* _WHAT THIS TASK INVOLVES_: Only the lines from the start of the data through the one containing "with entry 0. -/" belong in your answer; return them exactly.

-------------------------

-- ==== Sys2Proof/Tests/Slice0.lean ====
section
/-! SUPPORT. The model's own tests: ill-formed operands refused, requests decoded from bytes written out from chapter 10,
the spec's worked figures, and for every statement with hypotheses a state that meets them. -/

namespace Sys2Proof.Machine.Test

set_option Elab.async false

/-! ### States -/

/-- The recipe of section 1.10. -/
def body : Body := ⟨8738, 64, 3580, 5592, 19200, 160, 20000, 16000, 600⟩

/-- An entry with that recipe, for key (0, 0), whose set begins with entry 0. -/
def entry (state : EntryState) : Entry := ⟨⟨0, 0⟩, state, body, .writeThrough, 0, 14, false, 0⟩

/-- A record at a position with temperatures, last updated at clock 0. -/
def record (position tm sx : Nat) (verdict : Verdict) : BilletRecord where
  slot := 0
  billetId := 7
  ref := .entry 0
  position := position
  tm := tm
  sx := sx
  lastUpdate := 0
  exitGoal := 19200
  holdGoal := 16000
  energy := 0
  enteredAt := 0
  holdTime := 0
  aged := false
  suspect := false
  extracting := false
  verdict := verdict
  reading := none

/-- The order of that record. -/
def order : BilletOrder := ⟨7, ⟨0, 0⟩, none, none, true, false, .recipe (.entry 0)⟩

/-- Power-on, with the recipe in entry 0. -/
def base : State :=
  { State.reset with recipes := { powerOnRecipes with entries := powerOnRecipes.entries.set 0 (some (entry .valid)) } }

/-- The state with a line state known to both units, and a train. -/
def lineIn (line : LineState) (train : List BilletRecord) : State :=
  { base with
    cadence := { resetCadence with
      line := line, occupancyUnknown := false
      exitVerdict := { powerOnTracker with train := train }.exitRecord.map BilletRecord.verdict }
    tracker := { powerOnTracker with line := line, train := train } }

/-- The state with global enable set and CONV_READY high. -/
def powered (s : State) : State :=
  { s with arbiter := { s.arbiter with enable := true }, pins := { s.pins with convReady := true } }

/-- The state with an operation in flight. -/
def inFlight (s : State) (o : Operation) : State :=
  { s with cadence := { s.cadence with operation := some o, handlingTimer := some ⟨0, 8000⟩ } }

/-- The state with zone 3 DELIVERING a slice of sequence number 1. -/
def slicing (s : State) (eset : Nat) : State :=
  { powered s with
    arbiter := { (powered s).arbiter with
      zones := s.arbiter.zones.set 2 { powerOnZone with state := .delivering, blockCount := 1, remaining := 5 }
      slice := some ⟨1, 2, eset, false⟩, sliceTimer := some ⟨0, 2000⟩, sequence := 1 } }

/-- The next state of a command; the state before it where there is none. -/
def after (i : Instr) (s : State) : State :=
  match exec i s with
  | .next t => t
  | .fault _ | .refused _ => s

/-! ### Well-formed operands -/

/-- Each check of `Instr.wellFormed` refuses an operand one past its field. -/
theorem test_ill_formed_refused :
    (Instr.readTrain 256 1).wellFormed = false ∧ (Instr.readTrain 0 256).wellFormed = false ∧
    (Instr.setZone 256 0 0 0 0 0).wellFormed = false ∧ (Instr.setZone 1 256 0 0 0 0).wellFormed = false ∧
    (Instr.setZone 1 0 256 0 0 0).wellFormed = false ∧ (Instr.setZone 1 0 0 65536 0 0).wellFormed = false ∧
    (Instr.setZone 1 0 0 0 65536 0).wellFormed = false ∧ (Instr.readZone 256).wellFormed = false ∧
    (Instr.enableZone 256).wellFormed = false ∧ (Instr.disableZone 256).wellFormed = false ∧
    (Instr.pauseZone 256).wellFormed = false ∧ (Instr.continueZone 256).wellFormed = false ∧
    (Instr.doseZone 256).wellFormed = false ∧ (Instr.postOrder 0 ⟨0, 0⟩ 0 65536 0).wellFormed = false ∧
    (Instr.postOrder 0 ⟨0, 0⟩ 0 0 65536).wellFormed = false ∧ (Instr.withdraw 256).wellFormed = false ∧
    (Instr.reclaim 256).wellFormed = false ∧ (Instr.readOrders 256 1).wellFormed = false ∧
    (Instr.readOrders 0 256).wellFormed = false := by decide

-------------------------

* _ANSWER TO THIS TASK_:
-- ==== Sys2Proof/Tests/Slice0.lean ====
section
/-! SUPPORT. The model's own tests: ill-formed operands refused, requests decoded from bytes written out from chapter 10,
the spec's worked figures, and for every statement with hypotheses a state that meets them. -/

namespace Sys2Proof.Machine.Test

set_option Elab.async false

/-! ### States -/

/-- The recipe of section 1.10. -/
def body : Body := ⟨8738, 64, 3580, 5592, 19200, 160, 20000, 16000, 600⟩

/-- An entry with that recipe, for key (0, 0), whose set begins with entry 0. -/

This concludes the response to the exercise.